His ball striking was not particularly sharp in tough conditions and his frustration showed throughout the front nine, repeatedly turning to his caddie Michael Greller or lecturing himself as he walked solo down the middle of a fairway. He backed off putts repeatedly, hit some loose irons, imprecise wedges, and often just looked uncomfortable standing over the ball. Spieth often emotes in a way that if you weren’t looking at the scorecard, you’d think he was having the worst round of his life. And that was before he put a 9 on his card.
And yet ... yet! ... he’s still right there, just 3-over after a day that brutalized the field, non-Charley Hoffman edition. How many players can post a 9 on this course and still shoot a 75 and keep their green jacket hopes alive? The 9 also didn’t come in the middle of some blistering round full of birdies. It was uneven throughout, finishing with an all-world par save from the trees on the 18th. You don’t know whether to be alarmed that he’s made a quadruple bogey again or impressed that he mitigated that astronomical number with a relatively fine score of 75 (still his highest here, but the conditions played a part).
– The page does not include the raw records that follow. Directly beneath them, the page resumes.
-- ==== Sys2Proof/Machine/Step.lean ====
section
/-! DEFINITION. One step of the machine, and the placing of an instruction for it. -/

namespace Sys2Proof.Machine

/-- One step: the agenda's next turn, or, with an empty agenda, the step that the state itself calls for. -/
noncomputable def step (s : State) : Host.Outcome State Fault Refusal :=
  match s.agenda with
  | t :: ts => takeTurn t { s with agenda := ts }
  | [] => freeStep s

/-- The state with an instruction stored where `step` fetches the next one. -/
def State.withFetchWord (s : State) (_nbits w : Nat) : State := s.placeWord w

end Sys2Proof.Machine
end

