/-- R99: the result of each scalar load: the bytes at the address, least significant first, extended by the instruction's
sign. The address is aligned and translates without an update of the tables, and no byte is poisoned; a load from the control
window has a statement of its own. -/
def Obligations.LoadResults : Prop :=
  ∀ (d a b : BitVec 7) (o : BitVec 9) (sf : BitVec 1) (s : State),
    scalarOk s.hart d = true → scalarOk s.hart a = true → scalarOk s.hart b = true →
    let A := scalarVal s.hart a
    let B := scalarVal s.hart b
    let off (z : Nat) : Word := A + o.signExtend 64 * BitVec.ofNat 64 z
    let idx (z : Nat) : Word := A + (if sf = 1 then B * BitVec.ofNat 64 z else B)
    let reads (z : Nat) (v : Word) (pa : Nat) : Prop :=
      v.toNat % z = 0 ∧ Reaches .load .scalar s v z pa ∧ isControlWindow pa = false ∧ Clean s pa z
    let signed (n : Nat) (x : Nat) : Word := (BitVec.ofNat n x).signExtend 64
    (∀ pa, reads 1 (off 1) pa → exec (.ldb d a o) s = wroteScalar s d (signed 8 (s.memNat pa 1)) ∧
      exec (.ldbu d a o) s = wroteScalar s d (BitVec.ofNat 64 (s.memNat pa 1))) ∧
    (∀ pa, reads 2 (off 2) pa → exec (.ldh d a o) s = wroteScalar s d (signed 16 (s.memNat pa 2)) ∧
      exec (.ldhu d a o) s = wroteScalar s d (BitVec.ofNat 64 (s.memNat pa 2))) ∧
    (∀ pa, reads 4 (off 4) pa → exec (.ldw d a o) s = wroteScalar s d (signed 32 (s.memNat pa 4)) ∧
      exec (.ldwu d a o) s = wroteScalar s d (BitVec.ofNat 64 (s.memNat pa 4))) ∧
    (∀ pa, reads 8 (off 8) pa → exec (.ldd d a o) s = wroteScalar s d (BitVec.ofNat 64 (s.memNat pa 8))) ∧
    (∀ pa, reads 1 (idx 1) pa → exec (.ldxb d a b sf) s = wroteScalar s d (signed 8 (s.memNat pa 1)) ∧
      exec (.ldxbu d a b sf) s = wroteScalar s d (BitVec.ofNat 64 (s.memNat pa 1))) ∧
    (∀ pa, reads 2 (idx 2) pa → exec (.ldxh d a b sf) s = wroteScalar s d (signed 16 (s.memNat pa 2)) ∧
      exec (.ldxhu d a b sf) s = wroteScalar s d (BitVec.ofNat 64 (s.memNat pa 2))) ∧
    (∀ pa, reads 4 (idx 4) pa → exec (.ldxw d a b sf) s = wroteScalar s d (signed 32 (s.memNat pa 4)) ∧
      exec (.ldxwu d a b sf) s = wroteScalar s d (BitVec.ofNat 64 (s.memNat pa 4))) ∧
    (∀ pa, reads 8 (idx 8) pa → exec (.ldxd d a b sf) s = wroteScalar s d (BitVec.ofNat 64 (s.memNat pa 8)))

/-- R99: a scalar store writes the low bytes of its source, least significant first, at the translated address, and every other
byte keeps its value until the next word is fetched; no register changes. -/
def Obligations.StoreResults : Prop :=
  ∀ (d a b : BitVec 7) (o : BitVec 9) (sf : BitVec 1) (s : State),
    scalarOk s.hart d = true → scalarOk s.hart a = true → scalarOk s.hart b = true → s.hart.unanswered = none →
    let A := scalarVal s.hart a
    let B := scalarVal s.hart b
    let v := (scalarVal s.hart d).toNat
    let off (z : Nat) : Word := A + o.signExtend 64 * BitVec.ofNat 64 z
    let idx (z : Nat) : Word := A + (if sf = 1 then B * BitVec.ofNat 64 z else B)
    let writes (z : Nat) (x : Word) (pa : Nat) : Prop :=
      x.toNat % z = 0 ∧ Reaches .store .scalar s x z pa ∧ isControlWindow pa = false
    let stored (z pa : Nat) (r : Host.Outcome State Fault Refusal) : Prop :=
      r = .next (s.putNat pa z v).passed ∧ (s.putNat pa z v).memNat pa z = v % 2 ^ (8 * z) ∧
      (∀ x, x < pa ∨ pa + z ≤ x → (s.putNat pa z v).byteAt x = s.byteAt x) ∧
      (s.putNat pa z v).hart = s.hart
    (∀ pa, writes 1 (off 1) pa → stored 1 pa (exec (.stb d a o) s)) ∧
    (∀ pa, writes 2 (off 2) pa → stored 2 pa (exec (.sth d a o) s)) ∧
    (∀ pa, writes 4 (off 4) pa → stored 4 pa (exec (.stw d a o) s)) ∧
    (∀ pa, writes 8 (off 8) pa → stored 8 pa (exec (.std d a o) s)) ∧
    (∀ pa, writes 1 (idx 1) pa → stored 1 pa (exec (.stxb d a b sf) s)) ∧
    (∀ pa, writes 2 (idx 2) pa → stored 2 pa (exec (.stxh d a b sf) s)) ∧
    (∀ pa, writes 4 (idx 4) pa → stored 4 pa (exec (.stxw d a b sf) s)) ∧
    (∀ pa, writes 8 (idx 8) pa → stored 8 pa (exec (.stxd d a b sf) s))

/-- R100: a scalar access whose address is no multiple of its size traps ALIGN with the address as XVAL, before translation, and
nothing is read or written. R316, R317: with translation off an aligned one traps PROT below privilege 2, and at privilege 2 XLATE at or
above 2^52. That below privilege 2 PROT stands for every address is the model's reading: log 44. -/
def Sys2Proof.Claim.ScalarAlignTrap : Prop :=
  ∀ (d a b : BitVec 7) (o : BitVec 9) (sf : BitVec 1) (s : State),
    scalarOk s.hart d = true → scalarOk s.hart a = true →
    let at' (z : Nat) : Word := scalarVal s.hart a + o.signExtend 64 * BitVec.ofNat 64 z
    let idx (z : Nat) : Word :=
      scalarVal s.hart a + (if sf = 1 then scalarVal s.hart b * BitVec.ofNat 64 z else scalarVal s.hart b)
    let traps (z : Nat) (i : Instr) : Prop :=
      (at' z).toNat % z ≠ 0 → exec i s = .next (takeTrap false .align (at' z) s)
    let trapsX (z : Nat) (i : Instr) : Prop := scalarOk s.hart b = true →
      (idx z).toNat % z ≠ 0 → exec i s = .next (takeTrap false .align (idx z) s)
    traps 2 (.ldh d a o) ∧ traps 2 (.ldhu d a o) ∧ traps 4 (.ldw d a o) ∧ traps 4 (.ldwu d a o) ∧ traps 8 (.ldd d a o) ∧
    traps 2 (.sth d a o) ∧ traps 4 (.stw d a o) ∧ traps 8 (.std d a o) ∧
    trapsX 2 (.ldxh d a b sf) ∧ trapsX 2 (.ldxhu d a b sf) ∧ trapsX 4 (.ldxw d a b sf) ∧ trapsX 4 (.ldxwu d a b sf) ∧
    trapsX 8 (.ldxd d a b sf) ∧ trapsX 2 (.stxh d a b sf) ∧ trapsX 4 (.stxw d a b sf) ∧ trapsX 8 (.stxd d a b sf) ∧
    ((at' 8).toNat % 8 = 0 → s.myDie.ptEn = 0 → s.hart.trap.priv ≠ 2 →
      exec (.ldd d a o) s = .next (takeTrap false .prot (at' 8) s) ∧
      exec (.std d a o) s = .next (takeTrap false .prot (at' 8) s)) ∧
    ((at' 8).toNat % 8 = 0 → s.myDie.ptEn = 0 → s.hart.trap.priv = 2 → 2 ^ 52 ≤ (at' 8).toNat →
      exec (.ldd d a o) s = .next (takeTrap false .xlate (at' 8) s) ∧
      exec (.std d a o) s = .next (takeTrap false .xlate (at' 8) s))

/-- R31, R100, R316, R317: a scalar operand outside its window raises WINF, a misaligned address ALIGN, and an address that does not
translate with translation off PROT or XLATE, each with its XVAL, and nothing else is done. Which of two bad names is reported, and PROT
before XLATE, are the model's readings: logs 26 and 44. -/
def Obligations.ScalarOperandTraps : Prop :=
  Sys2Proof.Claim.ScalarWindowTrap ∧ Sys2Proof.Claim.ScalarAlignTrap

/-- R107–R109: the transfers. A taken one runs the words at NA and NB first, then its target; a branch that is not taken goes
on, and with the annul bit it annuls the words at NA and NB; RET takes the newest entry of the return store. Nothing else
changes but what fetching changes. -/
def Sys2Proof.Claim.TransferResults : Prop :=
  ∀ (a : BitVec 7) (c : BitVec 3) (n : BitVec 1) (im : BitVec 15) (far : BitVec 26) (s : State),
    scalarOk s.hart a = true →
    let A := scalarVal s.hart a
    let holds : Prop := (c = 0 ∧ A = 0) ∨ (c = 1 ∧ A ≠ 0) ∨ (c = 2 ∧ A.toInt < 0) ∨ (c = 3 ∧ 0 ≤ A.toInt) ∨
      (c = 4 ∧ A.toInt ≤ 0) ∨ (c = 5 ∧ 0 < A.toInt)
    let f := s.hart.fetch
    let go (t : Word) (h : Hart) : Host.Outcome State Fault Refusal :=
      .next { s with hart := { h with fetch := ⟨f.na, f.nb, t, f.ana, false, false, false, false⟩ } }
    (holds → exec (.br a c n im) s = go (f.pc + 4 * im.signExtend 64) s.hart) ∧
    (¬holds → n = 0 → exec (.br a c n im) s = .next s.passed) ∧
    (¬holds → n = 1 → exec (.br a c n im) s = .next (s.after .annul)) ∧
    (s.after .annul).hart.fetch.apc = true ∧ (s.after .annul).hart.fetch.ana = true ∧
    exec (.jmp far) s = go (f.pc + 4 * far.signExtend 64) s.hart ∧
    (A.toNat % 4 = 0 → exec (.jr a) s = go A s.hart) ∧
    (A.toNat % 4 ≠ 0 → exec (.jr a) s = .next (takeTrap false .align A s)) ∧
    (∀ r rest, s.hart.ras = r :: rest → r.gate = false → r.ret.toNat % 4 = 0 →
      exec .ret s = go r.ret { s.hart with ras := rest }) ∧
    (∀ r rest, s.hart.ras = r :: rest → r.gate = true → exec .ret s = .next (takeTrap false .gate r.ret s)) ∧
    (∀ r k, s.hart.ras = [] → s.hart.sys.rascnt ≠ 0 → r.toNat % 4 = 0 → k.getLsbD 0 = false →
      (rdWords s.hart.trap.priv.toNat (frameAddr s.hart (s.hart.sys.rascnt - 1)) 2).exec s = (.ok [r, k], s) →
      exec .ret s = go r { s.hart with sys := { s.hart.sys with rascnt := s.hart.sys.rascnt - 1 } }) ∧
    (s.hart.ras = [] → s.hart.sys.rascnt = 0 → exec .ret s = .next (takeTrap false .rse 0 s))

/-- R108, R109, R36, R37: a call pushes a plain frame whose return address is the successor of NB, and jumps with two delay
slots; with the store full of frames whose oldest is a gate frame it traps GATE, and nothing changes. -/
def Sys2Proof.Claim.CallResults : Prop :=
  ∀ (a : BitVec 7) (far : BitVec 26) (r : Word) (s : State),
    scalarOk s.hart a = true → (succ s.hart.fetch.nb).exec s = (.ok r, s) →
    let A := scalarVal s.hart a
    let f := s.hart.fetch
    let go (t : Word) : Host.Outcome State Fault Refusal :=
      .next { s with hart := { s.hart with
        ras := ⟨r, false, 0, 0⟩ :: s.hart.ras, fetch := ⟨f.na, f.nb, t, f.ana, false, false, false, false⟩ } }
    (s.hart.ras.length < 16 → exec (.call far) s = go (f.pc + 4 * far.signExtend 64)) ∧
    (s.hart.ras.length < 16 → A.toNat % 4 = 0 → exec (.callr a) s = go A) ∧
    (∀ g fs u, s.hart.ras = fs ++ [g] → fs.length = 15 → g.gate = false →
      (wrWords s.hart.trap.priv.toNat (s.hart.sys.rasspill + 16 * s.hart.sys.rascnt.zeroExtend 64) [g.ret, 0]).exec s =
        (.ok (), u) →
      exec (.call far) s = .next { u with hart := { u.hart with
        ras := ⟨r, false, 0, 0⟩ :: fs
        sys := { u.hart.sys with rascnt := s.hart.sys.rascnt + 1 }
        fetch := ⟨f.na, f.nb, f.pc + 4 * far.signExtend 64, f.ana, false, false, false, false⟩ } }) ∧
    (∀ g fs, s.hart.ras = fs ++ [g] → fs.length = 15 → g.gate = true →
      exec (.call far) s = .next (takeTrap false .gate g.ret s))

/-- R107–R109: branches, jumps, calls and returns. -/
def Obligations.TransferResults : Prop :=
  Sys2Proof.Claim.TransferResults ∧ Sys2Proof.Claim.CallResults

/-- R111–R113: GCALL enters a gate: a gate frame with the privilege and MASKMODE of the caller is pushed, PC, NA and NB follow
the target, and the privilege and MASKMODE become the gate's; GRET undoes it. Neither has a delay slot. -/
def Obligations.GateResults : Prop :=
  ∀ (n : BitVec 10) (g : Gate) (na nb : Word) (s : State),
    let f := s.hart.fetch
    (n.toNat < s.hart.trap.gatecnt.toNat → (readGate n).exec s = (.ok g, s) → g.v = true → g.priv.toNat ≤ 2 →
      s.hart.trap.priv.toNat ≤ g.priv.toNat → g.target.toNat % 4 = 0 → s.hart.ras.length < 16 →
      (succAt g.priv.toNat g.target).exec s = (.ok na, s) → (succAt g.priv.toNat na).exec s = (.ok nb, s) →
      exec (.gcall n) s = .next { s with hart := { s.hart with
        ras := ⟨f.na, true, s.hart.trap.priv, s.hart.cfg.maskmode⟩ :: s.hart.ras
        trap := { s.hart.trap with priv := g.priv }
        cfg := { s.hart.cfg with maskmode := g.mm }
        fetch := ⟨g.target, na, nb, false, false, false, false, false⟩ } }) ∧
    (s.hart.trap.gatecnt.toNat ≤ n.toNat → exec (.gcall n) s = .next (takeTrap false .gate (n.zeroExtend 64) s)) ∧
    (∀ r p mm rest, s.hart.ras = ⟨r, true, p, mm⟩ :: rest → p.toNat ≤ s.hart.trap.priv.toNat →
      (succAt p.toNat r).exec s = (.ok na, s) → (succAt p.toNat na).exec s = (.ok nb, s) →
      exec .gret s = .next { s with hart := { s.hart with
        ras := rest
        trap := { s.hart.trap with priv := p }
        cfg := { s.hart.cfg with maskmode := mm }
        fetch := ⟨r, na, nb, false, false, false, false, false⟩ } }) ∧
    (∀ r p mm rest, s.hart.ras = ⟨r, false, p, mm⟩ :: rest → exec .gret s = .next (takeTrap false .gate r s))

/-- What taking a trap or an interrupt in s leaves in t besides the saved entries and the return to them (R45, R125). -/
def Sys2Proof.Machine.Entered (v : Bool) (c : Cause) (x : Word) (s t : State) : Prop :=
  let r := t.hart.trap
  let f := s.hart.fetch
  r.xpc = f.pc &&& ~~~3 ∧ r.xna = f.na &&& ~~~3 ∧ r.xnb = f.nb &&& ~~~3 ∧
  r.xflags.getLsbD 0 = f.apc ∧ r.xflags.getLsbD 1 = f.ana ∧ r.xflags.getLsbD 2 = (f.nbf || f.naf) ∧
  r.xflags.getLsbD 3 = f.naf ∧
  r.cause = (if v then 1#1 else 0#1) ++ c.code ∧ r.xval = x ∧
  r.ppriv = s.hart.trap.priv ∧ r.pie = s.hart.trap.ie ∧ r.priv = 2 ∧ r.ie = 0 ∧
  t.hart.fetch.pc = s.hart.trap.tvec ∧ t.hart.fetch.apc = false ∧ t.hart.fetch.ana = false ∧
  t.hart.ras = s.hart.ras ∧ t.hart.sys.rascnt = s.hart.sys.rascnt ∧
  t.hart.cfg.maskmode = s.hart.cfg.maskmode ∧ t.hart.sregs = s.hart.sregs ∧ t.hart.kbank = s.hart.kbank ∧
  t.hart.vec = s.hart.vec ∧ t.hart.vq = []

/-- R45, R122, R125, R414: what taking a trap leaves when the vector queue is empty: XPC, XNA, XNB and XFLAGS hold the interrupted
sequence, CAUSE the code with V, XVAL the value; PPRIV and PIE hold the old privilege and interrupt enable, the privilege is
2 with interrupts off, PC is TVEC with no annul bits, NA and NB are formed from it at privilege 2, and the return store, RASCNT, MASKMODE
and the scalars are unchanged.
What XNA and XNB hold where XFLAGS says that NA or NB is not formed is the model's choice: log 101. -/
def Sys2Proof.Claim.TrapRegisters : Prop :=
  ∀ (v : Bool) (c : Cause) (x : Word) (s : State), s.hart.vq = [] →
    let t := takeTrap v c x s
    let tvec := s.hart.trap.tvec
    let entering (na : Word) (naf : Bool) : State := { s with
      quads := t.quads
      hart := { s.hart with
        phase := .running
        trap := t.hart.trap
        fetch := ⟨tvec, na, 0, false, false, true, naf, false⟩ } }
    Entered v c x s t ∧ savedCount t = 0 ∧ saveArea t = saveArea s ∧
    (∀ na nb, (succAt 2 tvec).exec (entering 0 true) = (.ok na, entering 0 true) →
      (succAt 2 na).exec (entering na false) = (.ok nb, entering na false) →
      t.hart.fetch = ⟨tvec, na, nb, false, false, false, false, false⟩ ∧ t.hart.phase = .running)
Spieth has only played 13 Masters rounds but he’s piled up a careers’ worth of moments, triumphs, and scars in that short time. We got more of it on Thursday, in the form of an exhale at the scene where he last became the story of the tournament and in the form of another baffling implosion that became the talk of the property on this day. Given his incredible track record in just three starts, we’ll likely get more over the next three days, and I can’t wait to see what’s next.